Remedies for this spiritual fluctuation.

1. Frequent strict self-examination.

2. Close attention paid to the details of life.

3. Practical activity. God wants us to work and do for Him whether we feel like doing so or not.

4. Let the windows of the soul be kept constantly open toward heaven. The Saviour did that. All availing strength comes from above. (Francis F. West.)

Painful retrospects

Humanity is a brotherhood, and the language of Job finds response in many a pious heart.


I.
Declension is the first thought suggested by these words. This may have been scarcely perceptible, for as spiritual life is developed not by violent moods, not by spasmodic impulses, but gradually; as its influx is like the inflowing of the tides, so spiritual declension is gradual–it does not register itself, it is comparatively unconscious. Still, there are specific causes out of which it is produced.

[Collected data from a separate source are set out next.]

-- ==== Sys2Proof/Machine/Barriers.lean ====
section
/-! DEFINITION. Team barriers (R192, R299, R300), and the register allotment (R25 to R30, R292). -/

namespace Sys2Proof.Machine

/-- The checks of an arrival, all ILLOP (R300). -/
def Env.barOk (e : Env) (n c : Nat) : Bool :=
  1 ≤ c && c ≤ 16 && c ≤ e.gr.k.gpt && !e.otherLive && e.g.depth = 0
    && (match Map.get? e.t.bars n with
      | some b => b.expect = c
      | none => true)

/-- An arrival counted: the phase's first one fixes the count and starts its watchdog (R300, R273). -/
def State.arrive (s : State) (e : Env) (n c : Nat) : State :=
  let s1 := s.release e.gid .team
  s1.modTeam e.g.team fun t =>
    let b : Barrier := match Map.get? t.bars n with
      | some b => b
      | none => { expect := c, t0 := s.cycle, period := e.c.bwto }
    { t with bars := Map.set t.bars n { b with arrived := b.arrived ++ [e.g.no] } }

/-- The status written to sD, and the unit done. -/
def Env.barDone (e : Env) (s : State) (d : BitVec 6) (status : Nat) : Res :=
  let (v, s1) := s.outside e 8 status
  (s1.putS e d (BitVec.ofNat 64 v)).orUndo s

/-- BAR, sync (R192, R299, R300). -/
def execBar (d : BitVec 6) (n : BitVec 4) (c : BitVec 5) (s : State) : Host.Outcome State Fault Refusal :=
  s.issue fun e s =>
    match e.sl.granted, e.sl.wait with
    | some v, _ => e.barDone s d v.toNat
    | none, .bar _ _ => .wait (.bar n.toNat d) s
    | none, _ =>
      if !e.barOk n.toNat c.toNat then e.trap .illop s
      else if e.replaying then e.barDone s d 0
      else e.compare s fun s =>
        if !s.settledAt e.gid .team then .wait (s.behind e.gid) s
        else .ok (((s.arrive e n.toNat c.toNat).updSlot e fun sl => { sl with wait := .bar n.toNat d }).barCheck e.g.team n.toNat)

/-- BAR.arrive: an arrival that does not wait (R299). -/
def execBarArrive (d : BitVec 6) (n : BitVec 4) (c : BitVec 5) (s : State) : Host.Outcome State Fault Refusal :=
  s.issue fun e s =>
    if !e.barOk n.toNat c.toNat then e.trap .illop s
    else if e.replaying then e.barDone s d 0
    else e.compare s fun s =>
      if !s.settledAt e.gid .team then .wait (s.behind e.gid) s
      else e.barDone ((s.arrive e n.toNat c.toNat).barCheck e.g.team n.toNat) d 0

/-! ### The register allotment -/

/-- A grant of the full allotment: the boundary is V, registers from P on and all tiles are dead (R26). -/
def Group.grant (g : Group) (k : Kernel) : Group :=
  { g with
    full := true, bound := k.freg
    regs := { g.regs.kill ((List.range (k.freg - k.preg)).map (k.preg + ·)) with tdead := -1 } }

/-- The team's first full grant opens its scratchpad, all granules EMPTY (R25, R142). Bytes that this context wrote last on
the core are free values, others read 0 (R193, log 15). -/
def State.openScratch (s : State) (tid : Nat) : State :=
  match s.team? tid with
  | none => s
  | some t => match s.grid? t.grid with
    | none => s
    | some gr =>
      if t.granted then s
      else
        let (n, s1) := s.takeFree
        let mine := (s.core t.core).spLast.filterMap fun p => if p.2 = gr.ctx then spanOffset t.spans p.1 0 else none
        s1.setTeam tid { t with granted := true, stale := n, mine, sp := [], full := [] }

/-- Slots free in a partition's pool. -/
def Part.pool (p : Part) : Nat := Config.poolSlots - p.used

/-- The full allotment taken from the pool. -/
def State.grantFull (s : State) (gid : Nat) : State :=
  match s.group? gid with
  | none => s
  | some g => match s.team? g.team with
    | none => s
    | some t => match s.grid? t.grid with
      | none => s
      | some gr =>
        let s1 := s.modPart t.core g.part fun p => { p with used := p.used + (gr.k.fullSlots - g.held gr.k) }
        (s1.setGroup gid (g.grant gr.k)).openScratch g.team

/-- ACQR (R26, R292). -/
def execAcqr (s : State) : Host.Outcome State Fault Refusal :=
  s.issue fun e s =>
    if e.g.full then passOn e s
    else if e.replaying then
      passOn e ((s.upd e fun g => g.grant e.gr.k).modTeam e.g.team fun t => { t with granted := true })
    else
      let p := s.part e.t.core e.g.part
      if p.acqr.any fun q => q.1 = e.gid && q.2 = e.slot then .wait .acqr s
      else if p.acqr = [] && e.gr.k.fullSlots - e.gr.k.preg ≤ p.pool then passOn e (s.grantFull e.gid)
      else .wait .acqr (s.modPart e.t.core e.g.part fun p => { p with acqr := p.acqr ++ [(e.gid, e.slot)] })

/-- Registers that a load of the group is still to write. -/
def Env.loading (e : Env) : List Nat :=
  (e.g.loads.map fun l => (List.range l.vals.length).map (l.reg + ·)).flatten ++ (e.g.slot (!e.slot)).dest

/-- The first unreported error of operations on tiles from `t` on (R352). -/
def Env.tileError (e : Env) (s : State) (t : Nat) (k : State → Res) : Res :=
  match e.g.matErr.find? fun r => t ≤ r.tile with
  | some r => e.matTrap s r
  | none => k s

/-- RELA (R27, R352). The boundary is P again: registers that a SETB had put above it keep what they held (log 111). -/
def execRela (s : State) : Host.Outcome State Fault Refusal :=
  s.issue fun e s =>
    let k := e.gr.k
    if !e.g.full then passOn e s
    else if e.g.mat ≠ [] then .wait .matrix s
    else if e.loading.any (k.preg ≤ ·) then .wait .loads s
    else e.tileError s 0 fun s =>
      let s1 := s.upd e fun g => { g with full := false, bound := k.preg }
      passOn e (if e.replaying then s1
        else s1.modPart e.t.core e.g.part fun p => { p with used := p.used - (k.fullSlots - k.preg) })

/-- SETB (R30). -/
def execSetb (d : BitVec 6) (n : BitVec 10) (s : State) : Host.Outcome State Fault Refusal :=
  s.issue fun e s =>
    let k := e.gr.k
    let b := n.toNat
    let tiles := e.g.tileCount k
    let after := min 16 ((k.fullSlots - b) / 16)
    if 256 < b || k.fullSlots < b || !e.g.full then e.trap .illop s
    else if e.g.mat.any fun o => after ≤ o.tile then .wait .matrix s
    else if e.loading.any (b ≤ ·) then .wait .loads s
    else e.tileError s after fun s =>
      let s1 := s.upd e fun g => { g with
        bound := b
        regs := { g.regs.kill ((List.range (b - g.bound)).map (g.bound + ·)) with
          tdead := (List.range (after - tiles)).foldl (fun m i => m ||| (1#16 <<< (tiles + i))) g.regs.tdead } }
      (s1.putS e d (BitVec.ofNat 64 e.g.bound)).orUndo s

end Sys2Proof.Machine
end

1. Religious speculation. It will not do to tamper with compass or chart. What shall prevent a vessel from drifting out of its course if the needle has been made to deflect from its true position? Bible truths should be held inviolable–not that there should be unreasoning and blind acceptance of religious beliefs, but there are certain truths commended to us which are beyond controversy.

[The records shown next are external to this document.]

-- ==== Sys2Proof/Machine/Sampling.lean ====
section
/-! DEFINITION. DRAWC (R220, R221, R324). -/

namespace Sys2Proof.Machine

/-- Whether a table with this last entry can be drawn from: 0 < T[n-1] < +inf (R220). -/
def usable (x : Nat) : Bool :=
  match f32.decode x with
  | .fin neg m _ => !neg && m ≠ 0
  | _ => false

/-- T[i] * 2^32 > u * T[n-1], exactly, for a usable total; a NaN compares false (R220). -/
def drawPast (entry u total : Nat) : Bool :=
  match f32.decode entry, f32.decode total with
  | .inf neg, _ => !neg
  | .fin neg m e, .fin _ mt et =>
    let (p, q) := ((m : Int) * 2 ^ 32, (u * mt : Nat))
    !neg && (if et ≤ e then (q : Int) < p * 2 ^ (e - et).toNat else (q : Int) * 2 ^ (et - e).toNat < p)
  | _, _ => false

/-- The index drawn from a table, or all ones where it is not usable (R220). -/
def drawFrom (word : Nat → Nat) (n u : Nat) : Option Nat :=
  let total := word (n - 1)
  if usable total then some (((List.range n).find? fun i => drawPast (word i) u total).getD (n - 1)) else none

/-- DRAWC (R220, R324). -/
def execDrawc (x : XArgs) (s : State) : Host.Outcome State Fault Refusal :=
  s.issue fun e s =>
    let u : Use := { srcs := [(x.a, 1), (x.c, 1)], dst := some x.dst }
    e.using s u fun fl => e.flagged s fl e.lanes fun s =>
      let m := e.active x
      let a := e.val x .int .b64 x.a
      let first (l : Nat) : Int := if x.a.isVec then a.at l else a.at64 l
      let second (l : Nat) : Int := first l + (dispOf x).toInt
      let c := e.val x .int .n32 x.c
      let n := (e.scalarOf x.b).toNat
      let odd (l : Nat) : Option Int := if first l % 4 ≠ 0 then some (first l) else if second l % 4 ≠ 0 then some (second l) else none
      let fits (o : Int) : Bool := 0 ≤ o && o + 4 * n ≤ e.gr.k.scrb
      let out (l : Nat) : Option Int := if !fits (first l) then some (first l) else if !fits (second l) then some (second l) else none
      let bad (f : Nat → Option Int) : List Nat := m.toList.filter fun l => (f l).isSome
      let info (f : Nat → Option Int) (l : Nat) : BitVec 64 := BitVec.ofInt 64 ((f l).getD 0)
      let put (vs : List (Nat × Nat)) (s : State) : Res :=
        let val (l : Nat) : Nat := ((vs.find? fun p => p.1 = l).map (·.2)).getD 0
        let fb : LaneMask := mkMask fun l => 2 ^ 32 ≤ val l
        let s1 := if x.fn.toNat % 8 = 7 then s else s.updRegs e fun r => r.setPred (x.fn.toNat % 8) m fb
        e.deliver s1 x.dst u.marks m (.vec [mkLanes fun l => BitVec.ofNat 32 (val l)])
      if n < 1 || 98304 < n then e.trap .access s
      else match bad odd with
        | l :: ls => .trap .misalign (info odd l) (lanesOf (l :: ls)) s
        | [] =>
          if e.replaying then
            (if m = 0 then put [] s else put (List.zip m.toList (s.fromLog e).1) (s.fromLog e).2)
          else match (if e.t.granted then bad out else m.toList) with
            | l :: ls => .trap .access (if e.t.granted then info out l else BitVec.ofInt 64 (first l)) (lanesOf (l :: ls)) s
            | [] =>
              let word (o : Int) (i : Nat) : Nat := s.num e.viewer (some e.g.team) (o.toNat + 4 * i) 4
              -- the status bit stands above the 32 bits of the index
              let draw (l : Nat) : Nat := match drawFrom (word (first l)) n (c.at l) with
                | some i => i
                | none => 2 ^ 32 + (drawFrom (word (second l)) n (c.at l)).getD 0xFFFFFFFF
              let vs := m.toList.map fun l => (l, draw l)
              put vs (if m = 0 then s else s.logged e (4 * vs.length + 1) (vs.map (·.2)))

end Sys2Proof.Machine
end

2. The cares of the world. These are fruitful causes of spiritual declension. It was no wonder that Peter would fain remain on Tabors summit with Christ. Under a tropical sun, nursed by the balmy air, rich and luscious fruits easily ripen; so, near the Throne, in moments akin to the hour of transfiguration, Christian graces rapidly develop; but the hourly contact with the busy world, its anxieties and distractions, are apt to be prejudicial to piety and to warp the Christian character.

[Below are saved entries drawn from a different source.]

-- ==== Sys2Proof/Machine/EvContext.lean ====
section
/-! DEFINITION. Context commands and the reset of a VF: start, pre-empt, restore, terminate (R256, R262 to R270, R417). -/

namespace Sys2Proof.Machine

/-! ### Commands (R263) -/

def ccCmpl (c : BitVec 256) : BitVec 64 := BitVec.ofNat 64 (bits c.toNat 255 192)
def ccCcba (c : BitVec 256) : Nat := bits c.toNat 127 64
def ccCtx (c : BitVec 256) : Nat := bits c.toNat 63 32
def ccCore (c : BitVec 256) : Nat := bits c.toNat 23 16
def ccOne (c : BitVec 256) : Bool := bit c.toNat 9
def ccAbort (c : BitVec 256) : Bool := bit c.toNat 8
def ccOp (c : BitVec 256) : Nat := bits c.toNat 7 0

/-- Whether the fields of a command other than start are legal. -/
def ccOk (c : BitVec 256) : Bool :=
  bits c.toNat 191 128 = 0 && ccCcba c = 0 && bits c.toNat 31 24 = 0 && bits c.toNat 15 10 = 0
    && (!ccAbort c || ccOp c = 0x10)

/-- The cores that a command covers. -/
def ccCores (c : BitVec 256) : List Nat := if ccOne c then [ccCore c] else List.range 256

/-- A command's completion word is tested first; a command whose values are illegal, or that names no running or
pre-empted context of the VF, adds 2^32 to CMPL (R263, R417; log 42). -/
def State.command (s : State) (vf : Nat) (cmd : BitVec 256) (run : Ctx → State → State) : State :=
  if !s.dev.ready then s
  else if !s.wordOk vf (ccCmpl cmd) then s.discard vf
  else
    let bad := s.complete (ccCmpl cmd) (2 ^ 32)
    match (s.ctx? (ccCtx cmd)).filter fun c => c.vf = vf && (c.cst = 1 || c.cst = 2) with
    | some c => if ccOk cmd then run c s else bad
    | none => bad

/-- CST of a context changed, in its CCB too (R256). -/
def State.setCst (s : State) (cid cst : Nat) : State :=
  match s.ctx? cid with
  | none => s
  | some c =>
    let a := c.ccb.toNat + 46
    let old := s.num .module none a 1
    (s.setCtx cid { c with cst }).modWriteNum a 1 (setBits old 4 4 cst)

/-! ### Start (R264) -/

/-- The bit offset of the first field that is bad. -/
def firstBad : List (Nat × Bool) → Option Nat
  | [] => none
  | (off, b) :: rest => if b then some off else firstBad rest

/-- The bit offset of the first bad field of a CCB for a start by a VF's command, or for a restore of its context (R256, R264). -/
def State.ccbBad (s : State) (vf : Nat) (cmd : BitVec 256) (b : Nat) (again : Bool := false) : Option Nat :=
  let trec := bits b 255 192
  let clash : Bool := match s.ctx? (ccCtx cmd) with
    | some c => c.cst = 1 || c.cst = 2
    | none => false
  firstBad [(0, bits b 11 0 ≠ 0), (64, bits b 127 64 ≠ 0), (128, bits b 129 128 ≠ 0),
    (192, trec % 64 ≠ 0 || trec / 65536 ≠ (trec + 383) / 65536 || !s.ownsFrame vf (trec / 65536)),
    (256, bits b 277 256 ≠ 0), (320, bits b 363 320 ≠ 0), (367, bits b 371 367 ≠ 0), (376, bits b 383 376 ≠ vf),
    (416, bits b 447 416 ≠ ccCtx cmd || (clash && !again)), (448, bits b 463 448 ≠ 0), (464, 256 < bits b 472 464),
    (473, bits b 479 473 ≠ 0), (512, bits b 521 512 ≠ 0), (576, 2 ^ 20 < bits b 607 576),
    (608, bits b 2047 608 ≠ 0)]

/-- Whether a start command's CCBA may be read: 256-byte aligned, in a frame of the VF (log 88). -/
def State.ccbaOk (s : State) (vf : Nat) (cmd : BitVec 256) : Bool :=
  ccCcba cmd % 256 = 0 && s.ownsFrame vf (ccCcba cmd / 65536)

/-- The bit offset of the first bad field of a start command (R2, R264). -/
def State.startBad (s : State) (vf : Nat) (cmd : BitVec 256) : Option Nat :=
  firstBad [(0, ccOp cmd ≠ 0x13), (8, ccAbort cmd), (9, ccOne cmd), (10, bits cmd.toNat 15 10 ≠ 0), (24, bits cmd.toNat 31 24 ≠ 0),
    (64, !s.ccbaOk vf cmd), (128, bits cmd.toNat 191 128 ≠ 0)]

/-- The context that a CCB describes (R256). -/
def ctxOfCcb (ccb : Nat) (vf b : Nat) : Ctx :=
  { ccb := BitVec.ofNat 64 ccb, cgen := BitVec.ofNat 32 (bits b 415 384), vf, cst := 1, racet := bit b 366, pairok := bit b 365
    privc := bit b 364, afrac := bits b 472 464, aseed := BitVec.ofNat 32 (bits b 511 480), savea := BitVec.ofNat 64 (bits b 319 256)
    trec := BitVec.ofNat 64 (bits b 255 192), tvec := BitVec.ofNat 64 (bits b 191 128), ptroot := BitVec.ofNat 64 (bits b 63 0)
    conta := BitVec.ofNat 64 (bits b 575 512), contn := bits b 607 576 }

3. Neglect of the means of grace. These are commended, not arbitrarily. They are the laws of the spiritual life–essential conditions of growth.


II.
Solicitude is a hopeful indication. It is a sign of spiritual life. The Church at Laodicea was charged with indifferentism. I would ye were either cold or hot.


III.
The desire may be fulfilled. (John Love.)

Jobs regret and our own


I.
Let us begin by saying that regrets such as those expressed in the text are and ought to be very bitter. If it be the loss of spiritual things that we regret, then may we say from the bottom of our hearts, Oh, that I were as in months past. It is a great thing for a man to be near to God; it is a very choice privilege to be admitted into the inner circle of communion, and to become Gods familiar friend. Great as the privilege is, so great is the loss of it. No darkness is so dark as that which falls on eyes accustomed to the light. The man who has never enjoyed communion with God knows nothing of what it must be to lose it. The mercies which Job deplored in our text are no little ones.

1. First, he complains that he had lost the consciousness of Divine preservation. He says, Oh, that I were as in months past, as in the days when God preserved me. There are days with Christians when they can see Gods hand all around them, checking them in the first approaches of sin, and setting a hedge about all their ways.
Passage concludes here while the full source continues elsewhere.